In the journey of goodbyes, an art unbeknownst to me, I discovered the subtle alchemy of detachment. People sought camaraderie, yet I, in the dance of self-sabotage, became adept at pushing them away, oblivious to the acceptance that solitude was my sole companion in life's ephemeral ballet. A whirlwind year unfurled from a suitcase, immersing me in diverse cultures, prompting introspection beneath alien skies. Amidst these wanderings, a silent query lingered—what if my tales remained untold, concealed within the recesses of my soul?

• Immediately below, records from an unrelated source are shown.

-- ==== Sys2Proof/Machine/Ctl.lean ====
section
/-! DEFINITION. Machine/Ctl.lean: the CTL records (R463 to R468, R477, R480). Each completes as it issues. -/

namespace Sys2Proof.Machine

open Sys2Proof

/-! ## END -/

/-- END: STATE IDLE, the owner is kept, ENDED (bit 2); a job may thereby have ended. For a job with a stop status it is
a sync point, where the face handles an END message instead (R689, R691). -/
def ctlEnd (g : Nat) (o : OpRec) (s : State) : State :=
  if jobStopped s g then endAndCheck s g
  else
    let s := finishNow s g o
    let s := s.updFace g (fun f => { f with run := .idle, queue := [], ended := true })
    let s := raise s (facePg g) 2
    match ownerJob s g with
    | some j => jobCheckEnd s j
    | none => s

def execEndProg (g : Nat) (s : State) : Host.Outcome State Fault Refusal := recordCmd g 4 0 (ctlEnd g) s

/-! ## LOOP and BRANCH -/

/-- The address after the body of a LOOP. -/
def loopStop (o : OpRec) : Nat := o.addr + 32 + 32 * bits (o.word 2) 0 16

/-- LOOP (R465, R471): a body beyond that of the enclosing loop, or a fifth level, stops the face; a count of 0 skips
the body. REMAIN is the number of iterations after the one that begins. -/
def ctlLoop (g : Nat) (o : OpRec) (s : State) : State :=
  let f := s.faceAt g
  let w := o.word 1
  let count := if bits w 24 4 = 0 then bits w 0 24 else f.a (bits w 24 4)
  let stop := loopStop o
  let beyond := match f.loops with
    | l :: _ => decide (l.stop < stop)
    | [] => false
  if beyond then stopAt s g o (illegalAt o)
  else if count = 0 then (finishNow s g o).updFace g (fun f => { f with pc := stop })
  else if 4 ≤ f.loops.length then stopAt s g o (illegalAt o)
  else
    let l : Loop := ⟨o.addr + 32, stop, count - 1, o.word 3, bits (o.word 2) 16 4⟩
    (finishNow s g o).updFace g (fun f => { f with loops := l :: f.loops })

/-- A skipped LOOP skips its body (R468). -/
def execLoop (g : Nat) (s : State) : Host.Outcome State Fault Refusal :=
  match headReady s g with
  | some o => guardDo (o.family == 4 && o.subop == 1)
      (fun s =>
        let skip := !o.illegal && (s.faceAt g).skips o
        let s := issueRecord s g o (ctlLoop g o)
        if skip then s.updFace g (fun f => { f with pc := loopStop o }) else s) s
  | none => done s

/-- Pop every loop level whose body does not hold the target, innermost first (R467). -/
def popLoops (t : Nat) : List Loop → List Loop
  | [] => []
  | l :: ls => if l.start ≤ t && t < l.stop then l :: ls else popLoops t ls

/-- BRANCH continues at its own address + 32 · OFFSET, in 32 bits. -/
def ctlBranch (g : Nat) (o : OpRec) (s : State) : State :=
  let t := (((o.addr : Int) + 32 * toSigned 24 (bits (o.word 1) 0 24)) % (2 ^ 32 : Nat)).toNat
  (finishNow s g o).updFace g (fun f => { f with pc := t, loops := popLoops t f.loops })

def execBranch (g : Nat) (s : State) : Host.Outcome State Fault Refusal := recordCmd g 4 2 (ctlBranch g) s

/-! ## Predicates and address registers -/

/-- CMP of R464: 0 EQ, 1 NE, 2 LT, 3 GE, 4 LTU, 5 GEU. -/
def cmpWords (c x y : Nat) : Bool :=
  match c with
  | 0 => x == y
  | 1 => x != y
  | 2 => toSigned 32 x < toSigned 32 y
  | 3 => toSigned 32 y ≤ toSigned 32 x
  | 4 => x < y
  | _ => y ≤ x

def ctlSetp (g : Nat) (o : OpRec) (s : State) : State :=
  let f := s.faceAt g
  let w := o.word 1
  let y := if bit w 20 then o.word 2 else f.a (bits w 16 4)
  let c := cmpWords (bits w 4 3) (f.a (bits w 12 4)) y
  let pd := bits w 0 3
  let old := bit f.preds pd
  let v := match bits w 8 2 with
    | 0 => c
    | 1 => old && c
    | _ => old || c
  (finishNow s g o).updFace g (fun f => f.setP pd v)

def execSetp (g : Nat) (s : State) : Host.Outcome State Fault Refusal := recordCmd g 4 3 (ctlSetp g) s

def ctlSeta (g : Nat) (o : OpRec) (s : State) : State :=
  (finishNow s g o).updFace g (fun f => f.setA (bits (o.word 1) 0 4) (o.word 2))

def execSeta (g : Nat) (s : State) : Host.Outcome State Fault Refusal := recordCmd g 4 4 (ctlSeta g) s

def ctlAdda (g : Nat) (o : OpRec) (s : State) : State :=
  (finishNow s g o).updFace g (fun f => f.setA (bits (o.word 1) 0 4) (f.a (bits (o.word 1) 4 4) + o.word 2))

def execAdda (g : Nat) (s : State) : Host.Outcome State Fault Refusal := recordCmd g 4 5 (ctlAdda g) s

/-- The address of LDA and STA: a register and OFF, in 32 bits. -/
def FaceSt.wordAddr (f : FaceSt) (o : OpRec) : Nat := (f.a (bits (o.word 1) 4 4) + o.word 2) % 2 ^ 32

/-- A word access is misaligned or beyond face SRAM (R492). -/
def wordBad (a : Nat) : Option StopAt :=
  if a % 4 != 0 || sramSize < a + 4 then some (.face SRAM_RANGE 6 a) else none

/-- LDA: A[D] ← face SRAM word; a spoiled line stops the face (R988). -/
def ctlLda (g : Nat) (o : OpRec) (s : State) : State :=
  let f := s.faceAt g
  let a := f.wordAddr o
  match firstStop [wordBad a, f.spoilStop a 4] with
  | some x => stopAt s g o x
  | none => (finishNow s g o).updFace g (fun f => f.setA (bits (o.word 1) 0 4) (mnum f.sram a 4))

def execLda (g : Nat) (ecc : SramEcc) (s : State) : Host.Outcome State Fault Refusal :=
  recordCmd g 4 6 (fun o s => withEcc s g o ecc (ctlLda g o)) s

/-- STA: face SRAM word ← A[S], without spoil (R989). -/
def ctlSta (g : Nat) (o : OpRec) (s : State) : State :=
  let f := s.faceAt g
  let a := f.wordAddr o
  match wordBad a with
  | some x => stopAt s g o x
  | none => sramWrite (finishNow s g o) g a (leBytes 4 (f.a (bits (o.word 1) 0 4))) false

/-- The word's other half is read with it (R428). -/
def execSta (g : Nat) (ecc : SramEcc) (s : State) : Host.Outcome State Fault Refusal :=
  recordCmd g 4 7 (fun o s => withEcc s g o ecc (ctlSta g o)) s

def execCtlNop (g : Nat) (s : State) : Host.Outcome State Fault Refusal := recordCmd g 4 8 (fun o s => finishNow s g o) s

/-! ## SAVE_CTX (R480) -/

/-- A loop level of a context record: START, END, REMAIN, STEP, AREG. -/
def loopBytes (l : Loop) : List Nat :=
  leBytes 4 l.start ++ leBytes 4 l.stop ++ leBytes 4 l.remain ++ leBytes 4 l.step ++ [l.areg] ++ List.replicate 15 0

/-- The context record of Table 8-11; `pc` is the address of the record after SAVE_CTX. -/
def contextBytes (s : State) (g pc : Nat) : List Nat :=
  let f := s.faceAt g
  let loops := f.loops.reverse.flatMap loopBytes
  let b := leBytes 4 0x46435458 ++ leBytes 2 1 ++ leBytes 2 (getF s (facePg g) FACE_MODEL) ++ leBytes 2 g ++ [0, 0]
    ++ leBytes 4 pc ++ [f.preds % 256, f.loops.length, 0, 0] ++ List.replicate 4 0 ++ leBytes 8 s.time
    ++ (List.range 16).flatMap (fun k => leBytes 4 (f.a k))
    ++ loops ++ List.replicate (128 - loops.length) 0 ++ numericBytes s g ++ List.replicate 216 0
  b ++ leBytes 4 (crc32 b) ++ List.replicate 4 0

/-- SAVE_CTX writes the face context at its face SRAM address, 512-byte aligned (R492), and raises CTX_SAVED (bit 4). -/
def ctlSaveCtx (g : Nat) (o : OpRec) (s : State) : State :=
  let a := (s.faceAt g).addrOperand (o.word 1)
  if a % 512 != 0 || sramSize < a + 512 then stopAt s g o (.face SRAM_RANGE 6 a)
  else
    let b := contextBytes s g (o.addr + 32)
    raise (sramWrite (finishNow s g o) g a b false) (facePg g) 4

def execSaveCtx (g : Nat) (s : State) : Host.Outcome State Fault Refusal := recordCmd g 4 9 (ctlSaveCtx g) s

end Sys2Proof.Machine
end

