/-- A descriptor has been read: the job waits, or ends at once. Without a descriptor its USER is unknown. -/
def fetched (s : State) (q addr j : Nat) (d : DescRead) : State :=
  let x := parseJob d q addr s.host.nextOrder s.time
  match d.fail with
  | some 0 =>
    let y := s.fresh
    let s := putJob y.1 j { JobSt.reset with state := .waiting, queue := q, desc := addr, user := y.2 % 2 ^ 64, order := x.order }
    jobStop (hostDma s addr) j 0x07 (Config.dmaDetail 0 % 65536) 0xFFFF
  | some i =>
    jobStop (hostDma (putJob s j x) (fetchAddr d.desc addr i)) j 0x07 (Config.dmaDetail i % 65536) 0xFFFF
  | none =>
    match jobFault d x with
    | some o => jobStop (putJob s j { x with cut := [] }) j 0x01 (o % 65536) 0xFFFF
    | none =>
      match cutInvalid s x with
      | some g => jobStop (putJob s j x) j 0x02 0 g
      | none => putJob s j x

def execDescriptorFetch (d : DescRead) (s : State) : Host.Outcome State Fault Refusal :=
  match fetchQueue s, freeJob s with
  | some q, some j => guardDo (jobsOn s) (fun s =>
      let l := pendOf s q
      let s := setPend s q (l.drop 1)
      let s := s.updHost (fun h => { h with lastQueue := tput h.lastQueue (qCfg s q JOBQ_QCFG_PRIO) q })
      fetched s q (l.headD 0) j d) s
  | _, _ => done s

/-! ## Admission (R800 to R803) -/

/-- Every cut face is IDLE, without owner and available (R416). -/
def cutFree (s : State) (x : JobSt) : Bool :=
  x.cut.all (fun c => (s.faceAt c.face).run == .idle && (s.faceAt c.face).owner == .none && faceAvailable s c.face)

/-- An earlier waiting job's cut shares a face. -/
def cutBehind (s : State) (j : Nat) : Bool :=
  (liveJobs s).any (fun i => (s.job i).state == .waiting && (s.job i).order < (s.job j).order
    && (s.job i).cut.any (fun c => (s.job j).cut.any (·.face == c.face)))

/-- An erase resumed at this start ends before any admission (R885, R886). -/
def eraseHolds (s : State) : Bool := match s.wb.erase with | some e => e.resumed && !e.cleared | none => false

def execAdmission (j : Nat) (s : State) : Host.Outcome State Fault Refusal :=
  guardDo ((s.job j).state == .waiting && jobsOn s) (fun s =>
    match cutInvalid s (s.job j) with
    | some g => jobStop s j 0x02 0 g
    | none => if cutFree s (s.job j) && !cutBehind s j && !eraseHolds s then admitBegin s j else s) s

def execAdmitTimeout (j : Nat) (s : State) : Host.Outcome State Fault Refusal :=
  guardDo ((s.job j).state == .waiting && (s.job j).waitMs != 0)
    (fun s => jobStop (raise s jobqPg 3) j 0x03 0 0xFFFF) s

/-- The copy of an image ends: bytes into the bed store, its digest, the next step (R802, R803, R825). -/
def imageCopied (s : State) (j : Nat) (m : RangeEnt) (data : List Nat) : State :=
  let bs := (List.range m.len).map (fun i => data.getD i 0 % 256)
  if !inRun s m.region then admitFail s j 0x09 (s.job j).item
  else
    let s := bedWrite s m.region .imageCopy m.bedAddr bs false true
    let digest := Config.sha384 bs
    if m.check && digest != m.digest then admitFail s j 0x06 (s.job j).item
    else admitGo (s.updJob j (fun x => { x with item := x.item + 1, imgDigests := x.imgDigests ++ [digest] })) j

def execImageCopy (j : Nat) (data : List Nat) (dmaFail : Bool) (s : State) : Host.Outcome State Fault Refusal :=
  match (s.job j).images[(s.job j).item]? with
  | some m => guardDo (admitAt s j 4) (fun s =>
      if dmaFail then admitFail (hostDma s m.hostAddr) j 0x07 (s.job j).item else imageCopied s j m data) s
  | none => done s
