/-- The ticket of a job (or, with an empty job, of the module), with its nonce. -/
def ticketBytes (s : State) (h : TicketHead) (x : JobSt) (nonce : List Nat) : List Nat :=
  let regions := x.cutRegions
  let models (r : Nat) : List Nat := (x.modelsIn r).flatMap (modelSection s r)
  let cuts (r : Nat) : List Nat := (x.sorted.filter (fun c => faceRegion c.face == r)).flatMap (cutSection s)
  let model := regions.flatMap models
  let cut := x.sorted.flatMap (cutSection s)
  let image := imageSection x
  let link := linkSection s x
  let cert := pad16 (certOf s 0 ++ certOf s 1 ++ regions.flatMap (fun r => certOf s (0x100 + r)))
  let fwOff := 0x100
  let regionOff := fwOff + 512
  let modelOff := regionOff + 112 * regions.length
  let cutOff := modelOff + model.length
  let imageOff := cutOff + cut.length
  let linkOff := imageOff + image.length
  let certOff := linkOff + link.length
  let sigOff := certOff + cert.length
  let header := leBytes 4 0x57544B54 ++ leBytes 2 1 ++ [h.kind, h.flags] ++ leBytes 4 (sigOff + 96) ++ leBytes 4 sigOff
    ++ leBytes 8 (Config.waferSerial % 2 ^ 56) ++ leBytes 4 s.map.committed.bootCount
    ++ [s.map.committed.orderCode % 256, h.rank] ++ leBytes 2 h.job
    ++ leBytes 2 h.tag ++ leBytes 2 8 ++ leBytes 2 regions.length ++ leBytes 2 (model.length / 64)
    ++ leBytes 2 x.cut.length ++ leBytes 2 x.images.length ++ leBytes 2 x.claimLinks.length ++ leBytes 2 0
    ++ leBytes 4 fwOff ++ leBytes 4 regionOff ++ leBytes 4 modelOff ++ leBytes 4 cutOff
    ++ leBytes 4 imageOff ++ leBytes 4 linkOff ++ leBytes 4 certOff ++ leBytes 4 cert.length
    ++ leBytes 8 s.time ++ leBytes 8 s.map.committed.seq ++ (List.range 32).map (fun i => nonce.getD i 0)
    ++ digestBytes (Config.sha384 s.map.committed.bytes) ++ leBytes 4 h.epoch ++ leBytes 4 s.wb.enrolCount
    ++ List.replicate 72 0
  let region := regionSection s (fun r => header ++ models r ++ cuts r) regions 1 (certOff + (certOf s 0 ++ certOf s 1).length)
  let body := header ++ fwSection ++ region ++ model ++ cut ++ image ++ link ++ cert
  body ++ signed s 1 0 body

/-- A job ticket and a module ticket. -/
def jobTicketBytes (s : State) (j : Nat) (nonce : List Nat) : List Nat :=
  let x := s.job j
  ticketBytes s ⟨1, x.confidential.toNat + x.cabinet.toNat * 2 + x.respawned.toNat * 4, x.rank, j, x.tag, x.epoch⟩ x nonce

def moduleTicketBytes (s : State) (nonce : List Nat) : List Nat :=
  ticketBytes s ⟨2, 0, 0, 0xFFFF, 0, 0⟩ JobSt.reset nonce

/-- The nonces that a ticket's signatures took are used up. -/
def useNonces (s : State) : State := { s with freeCount := s.freeCount + 1001 }

/-! ## Model digests (R859, R860, R879, R884) -/

/-- Regions and models whose digests a job's ticket needs. -/
def digestNeeds (s : State) (x : JobSt) : List (Nat × Nat) :=
  x.cutRegions.flatMap (fun r => ((x.modelsIn r).filter (fun m => (modelEntry (s.bed r) m).isSome)).map (fun m => (r, m)))

/-- The cache holds the digest of a model. -/
def digestCached (s : State) (r model : Nat) : Bool := (s.bed r).digests.any (·.1 == model)
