/-! Face and aperture. -/

def execPeekDataRead (sp : Space) (g : Nat) (ecc : SramEcc) (s : State) : Host.Outcome State Fault Refusal :=
  wordRead sp (facePg g * 0x1000 + 0xC4) { ReadHint.clean with ecc := ecc } (faceAssigned g) s
def execPeekDataWrite (sp : Space) (g : Nat) (value : Word) (s : State) : Host.Outcome State Fault Refusal :=
  wordWrite sp (facePg g * 0x1000 + 0xC4) value.toNat (faceAssigned g) s
def execApertureRead (sp : Space) (addr size errs : Nat) (fate : Fate) (s : State) : Host.Outcome State Fault Refusal :=
  guardDo (canAccess s sp && 0x800 ≤ addr / 0x1000 % 0x1000)
    (fun s => (busRead s sp addr ⟨size, 2 ^ size - 1, fate⟩ { ReadHint.clean with errs := errs }).1) s
def execApertureWrite (sp : Space) (addr size : Nat) (data : List Nat) (fate : Fate) (s : State) :
    Host.Outcome State Fault Refusal :=
  guardDo (canAccess s sp && 0x800 ≤ addr / 0x1000 % 0x1000) (fun s =>
    busWrite s sp addr ⟨size, 2 ^ size - 1, fate⟩ (leNum ((List.range size).map (fun i => data.getD i 0 % 256))) []) s

/-! Host port and weighbridge. -/

def execSubmitLo (q : Nat) (value : Word) (s : State) : Host.Outcome State Fault Refusal :=
  wordWrite .bar2 (q * 0x1000) value.toNat (q < 64) s
def execSubmitHi (q : Nat) (value : Word) (s : State) : Host.Outcome State Fault Refusal :=
  wordWrite .bar2 (q * 0x1000 + 4) value.toNat (q < 64) s
def execCqHeadWrite (q : Nat) (value : Word) (s : State) : Host.Outcome State Fault Refusal :=
  wordWrite .bar2 (q * 0x1000 + 0x10) value.toNat (q < 64) s
def execEvqHeadWrite (value : Word) (s : State) : Host.Outcome State Fault Refusal :=
  wordWrite .bar2 0x40000 value.toNat true s
def execJobStop (sp : Space) (value : Word) (s : State) : Host.Outcome State Fault Refusal :=
  wordWrite sp (jobqPg * 0x1000 + 0x54) value.toNat (bit value.toNat 12) s
def execQueueFlush (sp : Space) (value : Word) (users : List Nat) (s : State) : Host.Outcome State Fault Refusal :=
  guardDo (canAccess s sp && bit value.toNat 8) (fun s => busWrite s sp (jobqPg * 0x1000 + 0x58) .word value.toNat users) s

/-- A write of MB_CMD with GO. -/
def mailbox (sp : Space) (op : Nat) (s : State) : Host.Outcome State Fault Refusal :=
  wordWrite sp (wbPg * 0x1000 + 0x40) (0x100 + op) true s

def execGetCert (sp : Space) (s : State) : Host.Outcome State Fault Refusal := mailbox sp 1 s
def execModuleTicket (sp : Space) (s : State) : Host.Outcome State Fault Refusal := mailbox sp 2 s
def execJobTicket (sp : Space) (s : State) : Host.Outcome State Fault Refusal := mailbox sp 3 s
def execPartList (sp : Space) (s : State) : Host.Outcome State Fault Refusal := mailbox sp 4 s
def execPartDelete (sp : Space) (s : State) : Host.Outcome State Fault Refusal := mailbox sp 5 s
def execZeroise (sp : Space) (s : State) : Host.Outcome State Fault Refusal := mailbox sp 6 s
def execSelfTest (sp : Space) (s : State) : Host.Outcome State Fault Refusal := mailbox sp 7 s

/-- A JTAG access, bridged with Banksman authority while the port is OPEN (R866). -/
def bridgeAccess (s : State) (write : Bool) (addr size value : Nat) : State :=
  let t : Travel := ⟨size, 2 ^ size - 1, .arrives⟩
  if !s.wb.dapOpen || s.wb.erase.isSome then s
  else if write then busWrite s .banksman addr t value [] else (busRead s .banksman addr t .clean).1

/-- The boundary-scan port at work: the mandatory instructions of IEEE 1149.1 at every time (R862), and accesses. -/
def tapDo (s : State) : TapOp → State
  | .bypass tdi => (setTap s .bypass).updWb (fun w => { w with tap := { w.tap with bypassBit := tdi } })
  | .sample pins => (setTap s .sample).updWb (fun w => { w with tap := { w.tap with cells := pins } })
  | .preload cells => (setTap s .preload).updWb (fun w => { w with tap := { w.tap with cells := cells } })
  | .extest => setTap s .extest
  | .access write addr size value => bridgeAccess (setTap s .bridge) write addr size value

def execDapAccess (op : TapOp) (s : State) : Host.Outcome State Fault Refusal :=
  guardDo (s.carrier.vaon == .up) (fun s => tapDo s op) s

/-! Field outputs. -/

def execAlarmCmd (sp : Space) (value : Word) (s : State) : Host.Outcome State Fault Refusal :=
  wordWrite sp (fieldPg * 0x1000 + 0x44) value.toNat true s
def execAlarmStatClear (sp : Space) (value : Word) (setNow : Nat) (s : State) : Host.Outcome State Fault Refusal :=
  wordWrite sp (fieldPg * 0x1000 + 0x40) (lessSet (fieldPg * 0x1000 + 0x40) value.toNat setNow) true s

end Sys2Proof.Machine
end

In the midst of profound solitude, I sailed through the craziest year, encountering diverse landscapes, yet unknowingly tethered to the silence of my own story. How callous was I, ensnared by loneliness's embrace, oblivious to the yearning for connection that lingered within. Family, my constant across continents, held the threads of unconditional love, but the loss of one constant altered the melody of my existence. The one who forgave swiftly in the clutches of my demons, a rock amidst the tumult of my self-inflicted storms.


Reflecting upon apathy and the denial of a desperate desire for connection, I yearn to whisper to my past self—a plea to halt the fleeing from love. Yet, in the tapestry of time, grief materialized, stealing joy and burdening hearts with its leaden weight. The permanence of goodbyes etched into my soul, transforming a once casual word into an arduous utterance.

Now, every farewell is a symphony of poignant notes, resonating in the corners of recollection. Rooms become vessels of cherished memories, each space illuminated with the soft glow of moments held tightly.


The balcony echoes with laughter, the bed cradles warm embraces, the pillow retains the scent soldiering a thousand washes, and the door blooms eternally with flowers. The creature of habit, once fluent in goodbyes, now faces the heartache of bidding adieu to the view beyond the window, understanding the irrevocability of farewells. How do I say goodbye to the bed that held me in your gaze?


But my life is a graveyard of ghosts that perhaps were never real. So as I let go of the traces of my imagination...


To those who extended friendship and love to the apprehensive soul within me, I extend a remorseful lyric. For deeming your tears eccentric, for recoiling from your caring gestures, for inflicting pain to evade the guilt of affection—forgive me. Though a vestige of me remains poised for inevitable partings, I now wage a silent war against it, striving to ensure that no one else tastes the bitterness of farewell as I once did.


I am sorry .... how could I have befriended you when I didn't want to do that to my own soul?


Perhaps I loved you because I saw a reflection of my ghost in you- hoping I can save you to be able to save myself.